Every line in the data below from the one containing "w).done = s.done := rfl" down to the one containing "w).scalar = s.scalar := rfl", both included, must be retyped exactly; no other line is to appear.

Top of Data for this exercise

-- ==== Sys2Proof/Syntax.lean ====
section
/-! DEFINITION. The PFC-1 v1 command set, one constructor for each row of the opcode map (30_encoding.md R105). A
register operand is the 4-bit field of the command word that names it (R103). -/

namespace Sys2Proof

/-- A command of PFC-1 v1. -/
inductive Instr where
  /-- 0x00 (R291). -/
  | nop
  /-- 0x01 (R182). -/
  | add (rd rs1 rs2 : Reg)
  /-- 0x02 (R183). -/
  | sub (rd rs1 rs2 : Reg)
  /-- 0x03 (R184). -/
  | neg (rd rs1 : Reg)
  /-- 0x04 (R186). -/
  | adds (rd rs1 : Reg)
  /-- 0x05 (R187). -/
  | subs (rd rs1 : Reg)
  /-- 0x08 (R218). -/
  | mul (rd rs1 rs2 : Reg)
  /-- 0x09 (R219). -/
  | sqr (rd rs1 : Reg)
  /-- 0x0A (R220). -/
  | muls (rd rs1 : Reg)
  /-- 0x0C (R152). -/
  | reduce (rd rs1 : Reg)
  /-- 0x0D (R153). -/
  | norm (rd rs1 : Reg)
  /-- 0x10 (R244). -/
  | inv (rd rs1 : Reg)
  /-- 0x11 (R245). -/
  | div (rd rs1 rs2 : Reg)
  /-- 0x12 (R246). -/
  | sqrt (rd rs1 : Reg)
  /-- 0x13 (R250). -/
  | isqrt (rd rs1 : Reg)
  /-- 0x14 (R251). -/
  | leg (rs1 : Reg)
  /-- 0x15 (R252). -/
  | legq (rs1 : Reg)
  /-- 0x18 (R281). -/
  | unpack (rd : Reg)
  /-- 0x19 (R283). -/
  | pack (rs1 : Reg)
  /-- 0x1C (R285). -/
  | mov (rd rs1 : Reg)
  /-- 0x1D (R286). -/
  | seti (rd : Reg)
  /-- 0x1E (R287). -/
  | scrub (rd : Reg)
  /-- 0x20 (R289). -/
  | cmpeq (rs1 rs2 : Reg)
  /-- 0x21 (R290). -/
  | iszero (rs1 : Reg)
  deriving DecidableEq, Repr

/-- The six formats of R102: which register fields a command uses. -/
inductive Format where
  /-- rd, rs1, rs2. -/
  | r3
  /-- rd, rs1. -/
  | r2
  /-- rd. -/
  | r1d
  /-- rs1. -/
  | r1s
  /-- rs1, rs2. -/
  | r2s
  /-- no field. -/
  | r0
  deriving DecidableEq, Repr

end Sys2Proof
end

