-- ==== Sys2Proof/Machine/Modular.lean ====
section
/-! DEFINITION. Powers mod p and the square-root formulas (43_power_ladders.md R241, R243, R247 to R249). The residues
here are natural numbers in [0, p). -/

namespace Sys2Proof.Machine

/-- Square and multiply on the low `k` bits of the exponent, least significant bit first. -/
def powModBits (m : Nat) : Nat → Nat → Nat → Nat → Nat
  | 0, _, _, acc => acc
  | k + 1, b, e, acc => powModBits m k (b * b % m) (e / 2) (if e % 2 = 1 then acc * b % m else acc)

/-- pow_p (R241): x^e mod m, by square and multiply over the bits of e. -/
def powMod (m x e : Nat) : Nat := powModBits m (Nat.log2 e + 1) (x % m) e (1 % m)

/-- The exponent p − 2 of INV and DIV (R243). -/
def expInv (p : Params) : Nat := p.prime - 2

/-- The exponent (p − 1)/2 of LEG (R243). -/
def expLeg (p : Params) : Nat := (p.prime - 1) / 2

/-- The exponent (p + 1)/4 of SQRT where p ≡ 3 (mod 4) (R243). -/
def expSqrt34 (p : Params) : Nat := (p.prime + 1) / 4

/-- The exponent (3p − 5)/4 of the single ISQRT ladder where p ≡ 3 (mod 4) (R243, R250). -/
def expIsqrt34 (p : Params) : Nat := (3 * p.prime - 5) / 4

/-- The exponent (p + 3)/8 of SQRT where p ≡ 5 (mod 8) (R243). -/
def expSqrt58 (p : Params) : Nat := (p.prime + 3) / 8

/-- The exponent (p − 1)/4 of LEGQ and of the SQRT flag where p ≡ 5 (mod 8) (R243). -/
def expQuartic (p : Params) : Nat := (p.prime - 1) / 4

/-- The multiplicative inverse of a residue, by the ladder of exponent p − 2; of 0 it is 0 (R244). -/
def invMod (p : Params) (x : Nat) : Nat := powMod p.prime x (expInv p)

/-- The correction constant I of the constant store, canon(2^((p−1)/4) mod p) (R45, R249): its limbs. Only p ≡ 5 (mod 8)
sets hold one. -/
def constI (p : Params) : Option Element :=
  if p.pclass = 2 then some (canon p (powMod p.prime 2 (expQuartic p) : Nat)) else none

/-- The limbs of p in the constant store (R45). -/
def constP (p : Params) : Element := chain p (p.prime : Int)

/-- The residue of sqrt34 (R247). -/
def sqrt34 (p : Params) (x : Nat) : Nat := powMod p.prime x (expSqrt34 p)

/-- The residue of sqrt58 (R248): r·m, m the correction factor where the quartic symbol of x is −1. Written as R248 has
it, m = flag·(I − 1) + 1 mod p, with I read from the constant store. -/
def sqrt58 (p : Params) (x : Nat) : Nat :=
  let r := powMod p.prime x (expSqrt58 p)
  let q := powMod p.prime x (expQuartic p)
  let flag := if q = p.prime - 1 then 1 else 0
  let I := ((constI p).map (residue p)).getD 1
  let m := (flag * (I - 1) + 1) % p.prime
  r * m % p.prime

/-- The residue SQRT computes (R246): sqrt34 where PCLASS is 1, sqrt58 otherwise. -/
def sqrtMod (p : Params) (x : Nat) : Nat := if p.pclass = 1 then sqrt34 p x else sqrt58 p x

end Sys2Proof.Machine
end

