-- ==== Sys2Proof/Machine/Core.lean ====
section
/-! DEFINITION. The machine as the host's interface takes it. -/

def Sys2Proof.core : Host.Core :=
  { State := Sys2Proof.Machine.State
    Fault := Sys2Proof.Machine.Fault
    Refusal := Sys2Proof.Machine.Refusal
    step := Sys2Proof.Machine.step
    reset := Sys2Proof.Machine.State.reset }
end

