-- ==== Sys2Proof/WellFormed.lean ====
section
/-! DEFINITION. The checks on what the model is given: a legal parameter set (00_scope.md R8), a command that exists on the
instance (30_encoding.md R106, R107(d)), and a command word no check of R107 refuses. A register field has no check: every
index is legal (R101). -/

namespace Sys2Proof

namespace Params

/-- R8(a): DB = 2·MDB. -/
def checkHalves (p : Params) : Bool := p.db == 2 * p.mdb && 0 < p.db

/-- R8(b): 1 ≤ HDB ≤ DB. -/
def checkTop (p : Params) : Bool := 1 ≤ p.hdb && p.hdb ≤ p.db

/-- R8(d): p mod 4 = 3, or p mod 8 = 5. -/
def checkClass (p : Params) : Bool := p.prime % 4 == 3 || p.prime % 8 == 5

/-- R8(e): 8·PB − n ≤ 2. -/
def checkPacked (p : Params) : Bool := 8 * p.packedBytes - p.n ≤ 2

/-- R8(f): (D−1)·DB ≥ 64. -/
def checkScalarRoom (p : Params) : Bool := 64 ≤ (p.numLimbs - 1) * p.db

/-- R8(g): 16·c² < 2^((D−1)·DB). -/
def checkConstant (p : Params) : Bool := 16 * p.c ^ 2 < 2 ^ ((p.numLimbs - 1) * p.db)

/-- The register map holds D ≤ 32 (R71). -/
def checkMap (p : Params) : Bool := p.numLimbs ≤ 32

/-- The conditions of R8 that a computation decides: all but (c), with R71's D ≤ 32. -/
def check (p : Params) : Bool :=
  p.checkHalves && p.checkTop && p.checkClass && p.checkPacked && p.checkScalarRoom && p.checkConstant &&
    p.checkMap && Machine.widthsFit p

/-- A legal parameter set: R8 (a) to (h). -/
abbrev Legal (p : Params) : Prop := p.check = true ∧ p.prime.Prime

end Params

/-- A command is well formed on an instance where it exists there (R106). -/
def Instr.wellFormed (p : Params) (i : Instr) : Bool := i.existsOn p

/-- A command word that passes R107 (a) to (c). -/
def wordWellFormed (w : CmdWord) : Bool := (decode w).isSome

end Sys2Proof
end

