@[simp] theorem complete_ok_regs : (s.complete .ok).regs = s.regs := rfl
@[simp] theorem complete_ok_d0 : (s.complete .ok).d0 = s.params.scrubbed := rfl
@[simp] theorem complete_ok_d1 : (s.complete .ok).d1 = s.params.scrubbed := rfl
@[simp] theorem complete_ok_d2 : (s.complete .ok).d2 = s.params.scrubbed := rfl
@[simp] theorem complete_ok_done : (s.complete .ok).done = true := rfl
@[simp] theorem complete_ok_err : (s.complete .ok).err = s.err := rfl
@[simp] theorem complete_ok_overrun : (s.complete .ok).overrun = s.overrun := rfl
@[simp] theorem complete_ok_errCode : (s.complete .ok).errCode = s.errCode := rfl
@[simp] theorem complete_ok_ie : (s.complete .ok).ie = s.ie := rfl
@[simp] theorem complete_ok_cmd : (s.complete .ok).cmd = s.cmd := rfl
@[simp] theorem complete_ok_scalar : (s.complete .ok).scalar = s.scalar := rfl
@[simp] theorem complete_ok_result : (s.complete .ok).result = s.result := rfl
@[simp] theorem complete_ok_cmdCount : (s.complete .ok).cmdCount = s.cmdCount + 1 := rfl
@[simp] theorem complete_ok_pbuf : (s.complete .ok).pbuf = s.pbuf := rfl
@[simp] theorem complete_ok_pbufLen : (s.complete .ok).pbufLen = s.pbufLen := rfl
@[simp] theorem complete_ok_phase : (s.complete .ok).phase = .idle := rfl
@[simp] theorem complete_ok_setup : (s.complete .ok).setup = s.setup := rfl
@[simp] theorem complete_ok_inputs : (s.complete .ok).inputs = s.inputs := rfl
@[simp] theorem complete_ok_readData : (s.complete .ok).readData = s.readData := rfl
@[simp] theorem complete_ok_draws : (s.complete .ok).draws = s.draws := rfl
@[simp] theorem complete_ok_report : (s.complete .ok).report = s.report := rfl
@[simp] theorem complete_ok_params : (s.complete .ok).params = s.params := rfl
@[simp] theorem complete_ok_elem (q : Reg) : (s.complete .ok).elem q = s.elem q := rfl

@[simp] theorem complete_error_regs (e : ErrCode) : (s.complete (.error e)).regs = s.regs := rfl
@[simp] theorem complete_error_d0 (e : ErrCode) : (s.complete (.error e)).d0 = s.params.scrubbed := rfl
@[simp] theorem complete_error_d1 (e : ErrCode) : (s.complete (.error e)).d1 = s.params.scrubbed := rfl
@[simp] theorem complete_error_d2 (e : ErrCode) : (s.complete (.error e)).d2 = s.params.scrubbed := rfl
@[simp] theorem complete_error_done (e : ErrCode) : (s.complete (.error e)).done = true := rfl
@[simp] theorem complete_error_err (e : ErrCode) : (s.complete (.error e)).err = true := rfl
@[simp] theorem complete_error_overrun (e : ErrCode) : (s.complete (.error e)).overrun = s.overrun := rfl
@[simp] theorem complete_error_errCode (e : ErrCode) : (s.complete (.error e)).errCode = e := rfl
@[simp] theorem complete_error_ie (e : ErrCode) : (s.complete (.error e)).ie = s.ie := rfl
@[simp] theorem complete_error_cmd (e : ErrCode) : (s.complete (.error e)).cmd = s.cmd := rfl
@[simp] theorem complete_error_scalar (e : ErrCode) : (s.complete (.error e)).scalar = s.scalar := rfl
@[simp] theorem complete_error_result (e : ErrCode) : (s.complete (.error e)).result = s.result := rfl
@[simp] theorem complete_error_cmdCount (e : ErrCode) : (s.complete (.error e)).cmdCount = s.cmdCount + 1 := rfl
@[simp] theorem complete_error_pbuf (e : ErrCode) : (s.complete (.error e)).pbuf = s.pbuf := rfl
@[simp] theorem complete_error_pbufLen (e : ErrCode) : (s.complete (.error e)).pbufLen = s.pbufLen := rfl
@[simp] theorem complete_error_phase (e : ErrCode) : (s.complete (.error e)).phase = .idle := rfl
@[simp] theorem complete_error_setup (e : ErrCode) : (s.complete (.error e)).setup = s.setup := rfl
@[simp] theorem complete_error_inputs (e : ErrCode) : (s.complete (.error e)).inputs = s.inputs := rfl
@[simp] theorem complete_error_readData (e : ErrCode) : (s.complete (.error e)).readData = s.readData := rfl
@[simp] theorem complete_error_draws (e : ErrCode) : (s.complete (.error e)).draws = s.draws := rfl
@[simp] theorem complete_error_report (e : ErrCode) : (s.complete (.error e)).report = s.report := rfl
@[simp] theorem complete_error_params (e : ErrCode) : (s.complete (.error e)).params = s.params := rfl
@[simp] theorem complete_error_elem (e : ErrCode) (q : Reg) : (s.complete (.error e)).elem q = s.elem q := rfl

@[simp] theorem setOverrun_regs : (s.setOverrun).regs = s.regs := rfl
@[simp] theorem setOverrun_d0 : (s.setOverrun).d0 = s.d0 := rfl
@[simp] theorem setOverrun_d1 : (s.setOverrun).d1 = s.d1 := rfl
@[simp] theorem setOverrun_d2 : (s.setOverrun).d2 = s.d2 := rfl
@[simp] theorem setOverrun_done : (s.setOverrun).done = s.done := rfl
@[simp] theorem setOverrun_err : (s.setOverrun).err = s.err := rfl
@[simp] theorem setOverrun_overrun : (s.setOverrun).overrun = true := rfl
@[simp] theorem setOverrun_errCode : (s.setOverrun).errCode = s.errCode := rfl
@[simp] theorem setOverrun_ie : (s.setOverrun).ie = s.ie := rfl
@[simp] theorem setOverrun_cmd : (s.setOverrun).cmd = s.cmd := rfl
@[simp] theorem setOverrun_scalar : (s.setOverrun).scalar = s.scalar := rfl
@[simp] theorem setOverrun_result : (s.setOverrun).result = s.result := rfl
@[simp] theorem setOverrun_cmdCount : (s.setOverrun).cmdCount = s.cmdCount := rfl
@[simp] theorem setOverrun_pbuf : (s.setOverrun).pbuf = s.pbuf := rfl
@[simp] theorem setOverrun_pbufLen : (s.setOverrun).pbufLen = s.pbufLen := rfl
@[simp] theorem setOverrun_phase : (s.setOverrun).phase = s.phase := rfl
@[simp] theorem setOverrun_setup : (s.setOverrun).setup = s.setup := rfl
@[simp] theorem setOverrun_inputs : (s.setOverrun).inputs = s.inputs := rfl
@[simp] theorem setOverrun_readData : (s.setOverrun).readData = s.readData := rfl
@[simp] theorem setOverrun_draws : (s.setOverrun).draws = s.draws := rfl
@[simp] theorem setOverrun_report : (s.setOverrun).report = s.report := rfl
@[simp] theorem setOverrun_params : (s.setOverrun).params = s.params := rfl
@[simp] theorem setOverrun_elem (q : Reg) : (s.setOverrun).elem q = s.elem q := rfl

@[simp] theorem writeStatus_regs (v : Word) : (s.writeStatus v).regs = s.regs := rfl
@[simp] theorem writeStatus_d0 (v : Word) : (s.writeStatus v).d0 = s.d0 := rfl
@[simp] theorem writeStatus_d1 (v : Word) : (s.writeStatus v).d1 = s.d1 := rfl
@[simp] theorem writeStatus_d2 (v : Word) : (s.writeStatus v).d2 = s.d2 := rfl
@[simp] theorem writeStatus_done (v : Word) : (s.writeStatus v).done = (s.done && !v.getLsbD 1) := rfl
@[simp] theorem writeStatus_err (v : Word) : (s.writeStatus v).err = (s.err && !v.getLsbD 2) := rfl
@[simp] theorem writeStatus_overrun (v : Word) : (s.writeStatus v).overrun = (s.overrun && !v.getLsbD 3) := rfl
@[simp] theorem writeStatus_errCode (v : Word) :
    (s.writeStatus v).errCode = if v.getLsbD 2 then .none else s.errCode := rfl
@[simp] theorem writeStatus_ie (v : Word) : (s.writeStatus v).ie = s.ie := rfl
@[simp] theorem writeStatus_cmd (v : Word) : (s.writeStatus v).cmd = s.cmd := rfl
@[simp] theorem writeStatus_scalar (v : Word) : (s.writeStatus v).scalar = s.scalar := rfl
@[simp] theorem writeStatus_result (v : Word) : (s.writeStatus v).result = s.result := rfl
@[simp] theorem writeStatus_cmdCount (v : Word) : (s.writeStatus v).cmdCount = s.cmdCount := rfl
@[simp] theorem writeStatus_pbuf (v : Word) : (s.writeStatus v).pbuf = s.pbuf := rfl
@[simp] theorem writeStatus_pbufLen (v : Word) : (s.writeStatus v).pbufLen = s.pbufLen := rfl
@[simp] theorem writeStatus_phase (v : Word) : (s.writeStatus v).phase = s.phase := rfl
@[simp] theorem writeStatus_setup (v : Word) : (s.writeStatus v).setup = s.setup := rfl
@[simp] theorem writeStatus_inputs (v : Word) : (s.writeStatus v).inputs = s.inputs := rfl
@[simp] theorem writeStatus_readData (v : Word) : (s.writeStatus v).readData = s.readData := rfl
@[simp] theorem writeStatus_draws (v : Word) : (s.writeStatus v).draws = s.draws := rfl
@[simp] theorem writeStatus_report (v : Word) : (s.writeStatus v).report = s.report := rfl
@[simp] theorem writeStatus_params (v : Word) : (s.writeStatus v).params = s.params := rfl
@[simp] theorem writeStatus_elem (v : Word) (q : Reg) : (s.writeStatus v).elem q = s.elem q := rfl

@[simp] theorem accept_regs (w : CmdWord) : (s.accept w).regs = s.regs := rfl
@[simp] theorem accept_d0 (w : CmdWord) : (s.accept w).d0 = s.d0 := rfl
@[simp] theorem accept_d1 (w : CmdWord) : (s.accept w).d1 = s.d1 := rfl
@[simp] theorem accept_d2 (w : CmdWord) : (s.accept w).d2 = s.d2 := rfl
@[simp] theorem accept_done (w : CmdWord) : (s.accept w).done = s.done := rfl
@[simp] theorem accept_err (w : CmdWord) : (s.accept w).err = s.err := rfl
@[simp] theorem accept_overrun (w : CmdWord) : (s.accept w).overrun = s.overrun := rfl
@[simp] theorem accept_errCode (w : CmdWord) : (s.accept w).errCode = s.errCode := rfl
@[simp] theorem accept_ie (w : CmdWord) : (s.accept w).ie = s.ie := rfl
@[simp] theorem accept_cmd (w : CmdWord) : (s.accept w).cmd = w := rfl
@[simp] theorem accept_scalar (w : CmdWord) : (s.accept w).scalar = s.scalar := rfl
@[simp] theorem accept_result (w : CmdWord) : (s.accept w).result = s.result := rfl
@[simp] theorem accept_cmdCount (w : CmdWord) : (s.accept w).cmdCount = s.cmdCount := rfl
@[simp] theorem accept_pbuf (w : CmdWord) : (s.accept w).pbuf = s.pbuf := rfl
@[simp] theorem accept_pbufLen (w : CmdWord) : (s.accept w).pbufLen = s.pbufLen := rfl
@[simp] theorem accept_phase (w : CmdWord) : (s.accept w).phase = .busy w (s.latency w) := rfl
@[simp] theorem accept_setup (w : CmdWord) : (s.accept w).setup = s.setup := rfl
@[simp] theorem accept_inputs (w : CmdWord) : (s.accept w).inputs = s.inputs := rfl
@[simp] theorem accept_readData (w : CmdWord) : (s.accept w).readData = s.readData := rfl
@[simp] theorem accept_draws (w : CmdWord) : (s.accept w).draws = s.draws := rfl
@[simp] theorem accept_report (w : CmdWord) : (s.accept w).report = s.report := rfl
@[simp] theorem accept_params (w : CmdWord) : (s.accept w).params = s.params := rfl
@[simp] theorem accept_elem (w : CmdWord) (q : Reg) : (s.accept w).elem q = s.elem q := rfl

Bottom of Data for this exercise

#### Answer for the task:
@[simp] theorem accept_done (w : CmdWord) : (s.accept w).done = s.done := rfl
@[simp] theorem accept_err (w : CmdWord) : (s.accept w).err = s.err := rfl
@[simp] theorem accept_overrun (w : CmdWord) : (s.accept w).overrun = s.overrun := rfl
@[simp] theorem accept_errCode (w : CmdWord) : (s.accept w).errCode = s.errCode := rfl
@[simp] theorem accept_ie (w : CmdWord) : (s.accept w).ie = s.ie := rfl
@[simp] theorem accept_cmd (w : CmdWord) : (s.accept w).cmd = w := rfl
@[simp] theorem accept_scalar (w : CmdWord) : (s.accept w).scalar = s.scalar := rfl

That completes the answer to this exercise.